START INPUT RECORDS

/-- The fields of block NET, in the order of the spec's tables. -/
def allNET0 : List Field := [NET_PORT_CFG_MAX_SPEED, NET_PORT_CFG_WIDTH, NET_PORT_CFG_AN_EN, NET_PORT_CFG_FEC_MODE,
  NET_PORT_CFG_TX_EN, NET_PORT_CFG_PORT_EN, NET_PORT_STATUS_SPEED, NET_PORT_STATUS_WIDTH, NET_PORT_STATUS_FEC,
  NET_PORT_STATUS_AN_DONE, NET_PORT_STATUS_PCS_LOCK, NET_PORT_STATUS_LINK_UP, NET_PORT_STATUS_FENCE_GATED,
  NET_AN_RESULT_PARTNER_ABIL, NET_AN_RESULT_AN_RESTARTS, NET_FEC_CNT_UNCORR, NET_FEC_CNT_CORR, NET_VLAN_CFG_DSCP_REPL,
  NET_VLAN_CFG_DSCP_FABRIC, NET_VLAN_CFG_DSCP_HOST]
/-- Fields of block NET, part 2. -/
def allNET1 : List Field := [NET_VLAN_CFG_TAG_EN, NET_VLAN_CFG_PCP, NET_VLAN_CFG_VID, NET_IP_ADDR_ADDR]
/-- All fields of block NET. -/
def allNET : List Field := allNET0 ++ allNET1
/-- The fields of block HQ, in the order of the spec's tables. -/
def allHQ : List Field := [HQ_CTL_MAX_QP, HQ_CTL_MQES, HQ_CTL_TCP_EN, HQ_CTL_REARN_EN, HQ_CTL_INTAKE_EN,
  HQ_IND_SEL_CNTLID, HQ_IND_SEL_QID, HQ_IND_SEL_WORD, HQ_IND_DATA_DATA, HQ_RESET_FENCE_FENCE_B,
  HQ_RESET_FENCE_FENCE_A, HQ_DUALSEND_CFG_DUP_WINDOW, HQ_DUALSEND_CFG_READ_RESEND_EPOCHS,
  HQ_DUALSEND_CFG_DUAL_REQUIRED, HQ_ATOMIC_UNIT_UNIT_LBAS, HQ_ATOMIC_UNIT_ALIGN_BYTES]
/-- The fields of block TSK, in the order of the spec's tables. -/
def allTSK : List Field := [TSK_CTL_WEIGHT_BG, TSK_CTL_WEIGHT_FAB, TSK_CTL_WEIGHT_HOST, TSK_CTL_HOST_MAX,
  TSK_CTL_BG_MAX, TSK_CTL_DRAIN, TSK_CTL_DISPATCH_EN, TSK_SLOT_MAP_CORE_EN, TSK_WATCHDOG_LIMIT_MS,
  TSK_WATCHDOG_EXPIRED, TSK_DISPATCH_CNT_COUNT, TSK_STALL_CNT_SLOT_WAIT, TSK_STALL_CNT_CAP_HIT]
/-- The fields of block DPC, in the order of the spec's tables. -/
def allDPC : List Field := [DPC_HOOK_BUDGET_HOOK_EN, DPC_HOOK_BUDGET_CYCLES, DPC_CORE_CTL_START, DPC_CORE_CTL_RETIRE,
  DPC_CORE_CTL_STEP, DPC_CORE_CTL_HALT, DPC_CORE_CTL_EN, DPC_CORE_STATUS_PARITY_ERRS, DPC_CORE_STATUS_LAST_CAUSE,
  DPC_CORE_STATUS_BUDGET_HITS, DPC_CORE_STATUS_TOKENS_HELD, DPC_CORE_STATUS_SLOTS_BUSY, DPC_CORE_STATUS_RETIRED,
  DPC_CORE_STATUS_HALTED, DPC_CORE_STATUS_RUNNING, DPC_CORE_RETIRED_CORES]
/-- The fields of block BPM, in the order of the spec's tables. -/
def allBPM0 : List Field := [BPM_CTL_D_REBUILDING, BPM_CTL_D_KEEP, BPM_CTL_D_EN, BPM_CTL_S_EN, BPM_SET_BASE_S_BASE,
  BPM_SET_LIMIT_S_LIMIT, BPM_SET_BASE_D_BASE, BPM_SET_LIMIT_D_LIMIT, BPM_CLASS_CFG_FLOOR_HOST,
  BPM_CLASS_CFG_FLOOR_FAB, BPM_CLASS_CFG_FLOOR_ENG, BPM_CLASS_CFG_COUNT, BPM_CLASS_FREE_LW_RESET,
  BPM_CLASS_FREE_LOW_WATER, BPM_CLASS_FREE_FREE, BPM_FALLBACK_CNT_FLOOR_DENIED, BPM_FALLBACK_CNT_FALLBACK,
  BPM_ERR_STATUS_ERR_COUNT, BPM_ERR_STATUS_FIRST_SRC, BPM_ERR_STATUS_FIRST_CODE]
/-- Fields of block BPM, part 2. -/
def allBPM1 : List Field := [BPM_ERR_STATUS_CFG_ERR, BPM_ERR_STATUS_REF_SATURATED, BPM_ERR_STATUS_REF_UNDERFLOW,
  BPM_ERR_STATUS_OUT_OF_RANGE, BPM_ERR_STATUS_MISALIGNED, BPM_ERR_STATUS_BAD_HANDLE, BPM_ERR_ADDR_FORM,
  BPM_ERR_ADDR_VALUE]
/-- All fields of block BPM. -/
def allBPM : List Field := allBPM0 ++ allBPM1
/-- The fields of block ING, in the order of the spec's tables. -/
def allING : List Field := [ING_CHUNK_CFG_LOCK, ING_CHUNK_CFG_GEAR_VER, ING_CHUNK_CFG_L_BITS, ING_CHUNK_CFG_S_BITS,
  ING_CHUNK_CFG_MAX_4K, ING_CHUNK_CFG_AVG_4K, ING_CHUNK_CFG_MIN_4K, ING_ENGINE_STATUS_SHA3_BUSY,
  ING_ENGINE_STATUS_CHUNK_BUSY, ING_ENGINE_STATUS_SHA3_RETIRED, ING_ENGINE_STATUS_CHUNK_RETIRED,
  ING_KAT_CTL_KAT_PASSES, ING_KAT_CTL_PERIOD_MS, ING_KAT_CTL_RUN_NOW, ING_KAT_CTL_KAT_EN, ING_ERR_CNT_KAT_FAIL,
  ING_ERR_CNT_BAD_DESC, ING_ERR_CNT_BUF_FAULT, ING_ERR_CNT_CFG_REFUSED]
/-- The fields of block CMP, in the order of the spec's tables. -/
def allCMP : List Field := [CMP_ENGINE_STATUS_DEC_BUSY, CMP_ENGINE_STATUS_COMP_BUSY, CMP_RETIRED_DEC,
  CMP_RETIRED_COMP, CMP_VERIFY_CFG_KAT_PASSES, CMP_VERIFY_CFG_KAT_PERIOD_MS, CMP_VERIFY_CFG_KAT_RUN_NOW,
  CMP_VERIFY_CFG_KAT_EN, CMP_VERIFY_CFG_VERIFY_EN, CMP_ERR_CNT_VERIFY_FAIL, CMP_ERR_CNT_CHECK_FAIL,
  CMP_ERR_CNT_OUT_FULL, CMP_ERR_CNT_BAD_DESC, CMP_ERR_CNT_KAT_FAIL]
/-- The fields of block CIP, in the order of the spec's tables. -/
def allCIP0 : List Field := [CIP_CTL_ESTATE_TAG, CIP_CTL_LOCK, CIP_CTL_KAT_PERIOD_MS, CIP_CTL_KAT_RUN_NOW,
  CIP_CTL_KAT_EN, CIP_LANE_STATUS_RETIRED, CIP_NONCE_LIMIT_LIMIT, CIP_NONCE_LIMIT_SET, CIP_NONCE_LIMIT_SLOT,
  CIP_KEYSLOT_CMD_OP, CIP_KEYSLOT_CMD_TYPE, CIP_KEYSLOT_CMD_SLOT, CIP_KEYSLOT_CMD_ADDR,
  CIP_KEYSLOT_STATUS_SLOTS_LOADED, CIP_KEYSLOT_STATUS_SLOT, CIP_KEYSLOT_STATUS_OP, CIP_KEYSLOT_STATUS_CMD_DROPPED,
  CIP_KEYSLOT_STATUS_RESULT, CIP_KEYSLOT_STATUS_BUSY, CIP_MISMATCH_CNT_MISMATCH]
/-- Fields of block CIP, part 2. -/
def allCIP1 : List Field := [CIP_MISMATCH_CNT_REPEAT, CIP_MISMATCH_CNT_LAST_LANE, CIP_MISMATCH_CNT_LIMIT_REFUSED,
  CIP_MISMATCH_CNT_KAT_FAIL]
/-- All fields of block CIP. -/
def allCIP : List Field := allCIP0 ++ allCIP1
/-- The fields of block SHF, in the order of the spec's tables. -/
def allSHF0 : List Field := [SHF_CTL_PRESENT, SHF_CTL_EN_DRIVE, SHF_CTL_ALERT_EN, SHF_BUDGET_HOST_PINS,
  SHF_BUDGET_AWAKE, SHF_BUDGET_BUDGET, SHF_STATE_TIME_IN_STATE, SHF_STATE_ALERT_LATCH, SHF_STATE_PG_DROP,
  SHF_STATE_ALERT, SHF_STATE_PG, SHF_STATE_EN_SENSE, SHF_STATE_HOLDS, SHF_STATE_STATE, SHF_SEQ_CFG_WAKE_AHEAD_S,
  SHF_SEQ_CFG_MIN_AWAKE_S, SHF_SEQ_CFG_MIN_OFF_S, SHF_SEQ_CFG_READY_TIMEOUT_S, SHF_SEQ_CFG_GC_LIVE_PCT,
  SHF_SEQ_CFG_STEEP_MAX_100MS]
/-- Fields of block SHF, part 2. -/
def allSHF1 : List Field := [SHF_SEQ_CFG_PG_TIMEOUT_100MS, SHF_SCRUB_INTERVAL_STAGGER_H, SHF_SCRUB_INTERVAL_DAYS]
/-- All fields of block SHF. -/
def allSHF : List Field := allSHF0 ++ allSHF1
/-- The fields of block PAR, in the order of the spec's tables. -/
def allPAR : List Field := [PAR_CTL_KAT_PERIOD_MS, PAR_CTL_KAT_RUN_NOW, PAR_CTL_KAT_EN, PAR_STATUS_RETIRED,
  PAR_STATUS_CTX_BUSY, PAR_ERR_CNT_CHECK_FAIL, PAR_ERR_CNT_BAD_DESC, PAR_ERR_CNT_BUF_FAULT, PAR_ERR_CNT_KAT_FAIL]
/-- The fields of block PCI, in the order of the spec's tables. -/
def allPCI : List Field := [PCI_PORT_CFG_CMD_TIMEOUT_MS, PCI_PORT_CFG_MAX_GEN, PCI_PORT_CFG_WIDTH, PCI_PORT_CFG_EN,
  PCI_PORT_STATUS_LINK_DOWNS, PCI_PORT_STATUS_PLANNED_DOWNS, PCI_PORT_STATUS_LANES, PCI_PORT_STATUS_GEN,
  PCI_PORT_STATUS_FENCE_GATED, PCI_PORT_STATUS_DL_ACTIVE, PCI_PORT_STATUS_LINK_UP, PCI_ERR_CNT_UNPLANNED_DOWN,
  PCI_ERR_CNT_UNCORR, PCI_ERR_CNT_RETRAINS, PCI_ERR_CNT_CORR, PCI_PLANNED_DOWN_PLANNED]
/-- The fields of block PNL, in the order of the spec's tables. -/
def allPNL0 : List Field := [PNL_CTL_FWD_AFTER_US, PNL_CTL_EPOCH_WINDOW, PNL_CTL_SOLO_ACK, PNL_CTL_SOLO,
  PNL_CTL_LOOPBACK_RUN, PNL_CTL_MIRROR_EN, PNL_CTL_PNL_EN, PNL_LINK_STATUS_LANE_DROPS, PNL_LINK_STATUS_MPV,
  PNL_LINK_STATUS_PARTNER_MPV_MAX, PNL_LINK_STATUS_LANES_UP, PNL_LINK_STATUS_LANES_DROPPED,
  PNL_LINK_STATUS_PARTNER_SLOT, PNL_LINK_STATUS_VERSION_OK, PNL_LINK_STATUS_FRAMES_OK, PNL_LINK_STATUS_LINK_UP,
  PNL_EPOCH_PERIOD_ACTIVE_NS, PNL_EPOCH_PERIOD_MAX_MIB, PNL_EPOCH_PERIOD_PERIOD_NS, PNL_EPOCH_SEQ_NUMBER]
/-- Fields of block PNL, part 2. -/
def allPNL1 : List Field := [PNL_EPOCH_SEQ_UNCONFIRMED, PNL_EPOCH_SEQ_HELD_OPEN, PNL_HB_CFG_KICK_WINDOW_US,
  PNL_HB_CFG_LOSS_NS, PNL_HB_CFG_WDOG_TRIP, PNL_HB_CFG_KICK, PNL_HB_CFG_HB_EN, PNL_FENCE_CTL_WIRE_TEST,
  PNL_FENCE_CTL_PULSE, PNL_FENCE_CTL_SELF_STOP, PNL_FENCE_CTL_RELEASE, PNL_FENCE_CTL_ASSERT, PNL_FENCE_CTL_AUTO_EN,
  PNL_FENCE_STATUS_FENCE_COUNT, PNL_FENCE_STATUS_CAUSE, PNL_FENCE_STATUS_HB_IN_LIVE, PNL_FENCE_STATUS_ARMED,
  PNL_FENCE_STATUS_PTN_PRESENT, PNL_FENCE_STATUS_PTN_PWRGOOD, PNL_FENCE_STATUS_FENCE_IN]
/-- Fields of block PNL, part 3. -/
def allPNL2 : List Field := [PNL_FENCE_STATUS_FENCE_OUT, PNL_FENCE_STATUS_GATED, PNL_FENCE_STATUS_ARB_LOST,
  PNL_FENCE_STATUS_HB_LOST, PNL_FENCE_STATUS_PWRGOOD_LOST, PNL_FENCE_STATUS_FENCE_DONE, PNL_FENCE_STATUS_SELF_STOPPED,
  PNL_FENCE_STATUS_TEST_SEEN, PNL_PARTNER_HEALTH_SEQ, PNL_PARTNER_HEALTH_VERSION, PNL_PARTNER_HEALTH_FLAGS,
  PNL_PARTNER_HEALTH_FORMAT, PNL_OWN_MAP_OWNER]
/-- All fields of block PNL. -/
def allPNL : List Field := allPNL0 ++ allPNL1 ++ allPNL2
/-- The fields of block RRN, in the order of the spec's tables. -/
def allRRN0 : List Field := [RRN_CTL_UDP_PORT, RRN_CTL_VER_MAX, RRN_CTL_VER_MIN, RRN_CTL_READ_MAX_MIB, RRN_CTL_PKT,
  RRN_CTL_EN, RRN_CHIP_NUM_CONFLICT, RRN_CHIP_NUM_DOMAIN, RRN_CHIP_NUM_ARRAY, RRN_CHIP_NUM_NUM, RRN_WIN_SEL_WINDOW,
  RRN_WIN_SEL_WORD, RRN_WIN_CFG_DATA, RRN_CREDIT_POOL_RMA_4K, RRN_CREDIT_POOL_HOST_4K, RRN_CREDIT_POOL_FAB_4K,
  RRN_LEASE_TTL_LEASES_OUT, RRN_LEASE_TTL_NO_CREDIT, RRN_LEASE_TTL_LEASE_MAX_64K, RRN_LEASE_TTL_TTL_US]
/-- Fields of block RRN, part 2. -/
def allRRN1 : List Field := [RRN_RECEIPT_CFG_FULL_REFUSED, RRN_RECEIPT_CFG_HITS, RRN_RECEIPT_CFG_IN_USE,
  RRN_RECEIPT_CFG_LIFETIME_US, RRN_PATH_CFG_PORT_3, RRN_PATH_CFG_PORT_2, RRN_PATH_CFG_PORT_1, RRN_PATH_CFG_PORT_0,
  RRN_PATH_CFG_ENTROPY, RRN_PATH_CFG_PATHS, RRN_PATH_CFG_RTO_US, RRN_PATH_CFG_CTX_IDLE_10US,
  RRN_VIOL_STATUS_VIOLATIONS, RRN_VIOL_STATUS_GEN_STALE, RRN_VIOL_STATUS_BAD_HDR, RRN_VIOL_STATUS_TOO_OLD,
  RRN_VIOL_STATUS_FIRST_CODE, RRN_VIOL_STATUS_CAPTURED, RRN_VIOL_INFO_SRC, RRN_VIOL_INFO_WINDOW]
/-- Fields of block RRN, part 3. -/
def allRRN2 : List Field := [RRN_VIOL_INFO_MSG_ID]
/-- All fields of block RRN. -/
def allRRN : List Field := allRRN0 ++ allRRN1 ++ allRRN2
/-- The fields of block EVR, in the order of the spec's tables. -/
def allEVR0 : List Field := [EVR_STATUS_CRIT_LOST, EVR_STATUS_READY, EVR_STATUS_BIRTH_LOCKED, EVR_STATUS_WEAR_LIMITED,
  EVR_STATUS_FLASH_ERR, EVR_STATUS_ERASE_BUSY, EVR_STATUS_OPEN, EVR_STATUS_RESERVE_USED, EVR_STATUS_FIFO_LEVEL,
  EVR_HEAD_SEQ_SEQ, EVR_TAIL_SEQ_SEQ, EVR_BIRTH_COUNT_LOCKED, EVR_BIRTH_COUNT_COUNT, EVR_WIN_SEL_STATUS,
  EVR_WIN_SEL_SEQ, EVR_WIN_SEL_WORD, EVR_WIN_DATA_DATA, EVR_LOST_TOTAL, EVR_LOST_PENDING, EVR_INJECT_RESULT]
/-- Fields of block EVR, part 2. -/
def allEVR1 : List Field := [EVR_INJECT_ADDR]
/-- All fields of block EVR. -/
def allEVR : List Field := allEVR0 ++ allEVR1
/-- The fields of block FLT, in the order of the spec's tables. -/
def allFLT : List Field := [FLT_CTR_CFG_ACT_EN, FLT_CTR_CFG_THRESHOLD, FLT_CTR_CFG_WINDOW_MS, FLT_CTR_VAL_INSTANCE,
  FLT_CTR_VAL_PEAK, FLT_CTR_VAL_COUNT, FLT_CTR_STATE_EVICTIONS, FLT_CTR_STATE_ACTIONS, FLT_CTR_STATE_TRIPPED]
/-- The fields of block PWR, in the order of the spec's tables. -/
def allPWR0 : List Field := [PWR_MODE_VETO, PWR_MODE_PG_IDLE_US, PWR_MODE_CG_IDLE_10NS, PWR_MODE_AGREE_SEQ,
  PWR_MODE_STATE, PWR_STATUS_STATE, PWR_STATUS_TARGET, PWR_STATUS_STEP, PWR_STATUS_AGREED, PWR_STATUS_BUSY,
  PWR_STATUS_THROTTLE, PWR_STATUS_PG, PWR_STATUS_CG, PWR_ISLAND_GATE_REFUSED, PWR_ISLAND_GATE_WAKE,
  PWR_ISLAND_GATE_AUTO_PG, PWR_ISLAND_GATE_FORCE_OFF, PWR_DVFS_MHZ, PWR_DVFS_CAP, PWR_DVFS_CHANGING]
/-- Fields of block PWR, part 2. -/
def allPWR1 : List Field := [PWR_DVFS_CUR_LEVEL, PWR_DVFS_LEVEL, PWR_BIAS_CFG_BLF_EN, PWR_BIAS_CFG_WLUD_EN,
  PWR_BIAS_CFG_RBB_EN, PWR_BIAS_CFG_FBB_EN, PWR_BIAS_CFG_WLUD_MV, PWR_BIAS_CFG_RBB_MV, PWR_BIAS_CFG_FBB_MV,
  PWR_WAKE_EN_GPIO, PWR_WAKE_EN_SHELF, PWR_WAKE_EN_PWR_RESTORE, PWR_WAKE_EN_HEARTBEAT, PWR_WAKE_EN_RTC,
  PWR_WAKE_EN_SMBUS, PWR_LAST_WAKE_TICK, PWR_LAST_WAKE_INSTANCE, PWR_LAST_WAKE_SOURCE, PWR_SMB_WAKE_ADDR_MATCHES,
  PWR_SMB_WAKE_ADDR_STRETCH]
/-- Fields of block PWR, part 3. -/
def allPWR2 : List Field := [PWR_SMB_WAKE_ADDR_MASK, PWR_SMB_WAKE_ADDR_ADDR, PWR_REFUSE_CNT_COUNT,
  PWR_LAST_REFUSE_FOUND, PWR_LAST_REFUSE_TARGET, PWR_LAST_REFUSE_ID]
/-- All fields of block PWR. -/
def allPWR : List Field := allPWR0 ++ allPWR1 ++ allPWR2
/-- The fields of block SEC, in the order of the spec's tables. -/
def allSEC0 : List Field := [SEC_STATUS_STAGE, SEC_STATUS_TEST, SEC_STATUS_STRAP_BAD, SEC_STATUS_DEVID_READY,
  SEC_STATUS_ALIAS_READY, SEC_STATUS_AWK_LOADED, SEC_STATUS_TRIAL, SEC_STATUS_LAST_REFUSE, SEC_STATUS_REFUSALS,
  SEC_SVN_ADVANCE, SEC_SVN_APPLY_REVOKE, SEC_SVN_RT_SVN, SEC_SVN_S1_SVN, SEC_SVN_FUSED, SEC_ATTEST_CTL_OP,
  SEC_ATTEST_CTL_BUSY, SEC_ATTEST_CTL_RESULT, SEC_ATTEST_CTL_OBJ, SEC_ATTEST_CTL_INDEX, SEC_ATTEST_CTL_ADDR]
/-- Fields of block SEC, part 2. -/
def allSEC1 : List Field := [SEC_ID_WIN_DATA, SEC_FUSE_STATUS_FUSE_ECC_ERR, SEC_FUSE_STATUS_OWNER_KEY,
  SEC_FUSE_STATUS_SYH_REVOKED, SEC_FUSE_STATUS_SEED_OK, SEC_FUSE_STATUS_MFG_LOCKED, SEC_IMAGE_SLOT_DIR_SEQ,
  SEC_IMAGE_SLOT_POLICY, SEC_IMAGE_SLOT_RUNTIME, SEC_IMAGE_SLOT_STAGE1]
/-- All fields of block SEC. -/
def allSEC : List Field := allSEC0 ++ allSEC1
/-- The fields of block CHIP, in the order of the spec's tables. -/
def allCHIP0 : List Field := [CHIP_RESET_CTL_DRAM_KEEP, CHIP_RESET_CTL_WARM, CHIP_RESET_CAUSE_WARM_COUNT,
  CHIP_RESET_CAUSE_BROWNOUT_RAIL, CHIP_RESET_CAUSE_POR_PIN, CHIP_RESET_CAUSE_BROWNOUT, CHIP_RESET_CAUSE_SEQ_ERR,
  CHIP_RESET_CAUSE_EARLY_POR, CHIP_RESET_CAUSE_SRAM_DROP, CHIP_RESET_CAUSE_PF_DESTAGED,
  CHIP_RESET_CAUSE_PF_INCOMPLETE, CHIP_RESET_CAUSE_THERMAL, CHIP_RESET_CAUSE_WARM_SW, CHIP_RESET_CAUSE_WARM_PIN,
  CHIP_RESET_CAUSE_REFCLK_LOST, CHIP_RESET_CAUSE_ACTIVATION, CHIP_RESET_CAUSE_DRAM_KEPT, CHIP_STRAPS_GPIO_IN,
  CHIP_STRAPS_TEST_MODE_PIN, CHIP_STRAPS_BOOT_SRC_PIN]
/-- Fields of block CHIP, part 2. -/
def allCHIP1 : List Field := [CHIP_STRAPS_HEAD_SLOT_PIN, CHIP_STRAPS_TEST_MODE, CHIP_STRAPS_BOOT_SRC,
  CHIP_STRAPS_HEAD_SLOT, CHIP_ID_SERIAL, CHIP_STEPPING_PART_ID, CHIP_STEPPING_BASE, CHIP_STEPPING_METAL,
  CHIP_ESTATE_NUM_NUM, CHIP_ISLAND_ERR_STALL, CHIP_SCRATCH_DATA]
/-- All fields of block CHIP. -/
def allCHIP : List Field := allCHIP0 ++ allCHIP1
/-- The fields of block CLK, in the order of the spec's tables. -/
def allCLK : List Field := [CLK_ISLAND_FREQ_L0_MHZ, CLK_ISLAND_FREQ_RELOCKS, CLK_ISLAND_FREQ_MHZ,
  CLK_PLL_STATUS_AVS_FAULT, CLK_PLL_STATUS_PNL_REF_OK, CLK_PLL_STATUS_ETH_REF_OK, CLK_PLL_STATUS_PCIE_REF_OK,
  CLK_PLL_STATUS_REFSYS_OK, CLK_PLL_STATUS_RTC_OK, CLK_PLL_STATUS_LOCK_FAIL, CLK_PLL_STATUS_LOCKED,
  CLK_REF_SEL_PCIE_SRIS, CLK_TICK_TICK, CLK_OPTIME_OPSEC, CLK_POWER_CYCLES_COUNT, CLK_ALARM_ALARM, CLK_ALARM_RTC_SEC]
/-- The fields of block MEM, in the order of the spec's tables. -/
def allMEM : List Field := [MEM_CFG_CH_EN, MEM_CFG_SPEED_MAX, MEM_TRAIN_STATUS_CH_TRAINED, MEM_TRAIN_STATUS_CH_FAILED,
  MEM_TRAIN_STATUS_SPEED, MEM_TRAIN_STATUS_CAPACITY_GIB, MEM_TRAIN_STATUS_INIT_DONE, MEM_TRAIN_STATUS_READY,
  MEM_PATROL_CFG_PERIOD_H, MEM_PATROL_CFG_EN, MEM_CE_CNT_TOTAL, MEM_CE_CNT_PATROL, MEM_UE_STATUS_VALID,
  MEM_UE_STATUS_CH, MEM_UE_STATUS_ADDR, MEM_RETIRE_CNT_NO_SPARE, MEM_RETIRE_CNT_ROWS]
/-- The fields of a block, by its number (Table 19.1). -/
def ofBlock : Nat → List Field
  | 0 => allCHIP
  | 1 => allPWR
  | 2 => allCLK
  | 3 => allEVR
  | 4 => allBPM
  | 5 => allTSK
  | 6 => allHQ
  | 7 => allNET
  | 8 => allRRN
  | 9 => allPNL
  | 10 => allING
  | 11 => allCMP
  | 12 => allCIP
  | 13 => allPAR
  | 14 => allPCI
  | 15 => allMEM
  | 16 => allSHF
  | 17 => allSEC
  | 18 => allFLT
  | 19 => allDPC
  | _ => []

END INPUT RECORDS

WHAT YOU WILL DO
From the line containing "14 => allPCI" down to the end of the listing above, return each line exactly as it appears and nothing more.

FINAL ANSWER
  | 14 => allPCI
  | 15 => allMEM
  | 16 => allSHF
  | 17 => allSEC
  | 18 => allFLT
  | 19 => allDPC
  | _ => []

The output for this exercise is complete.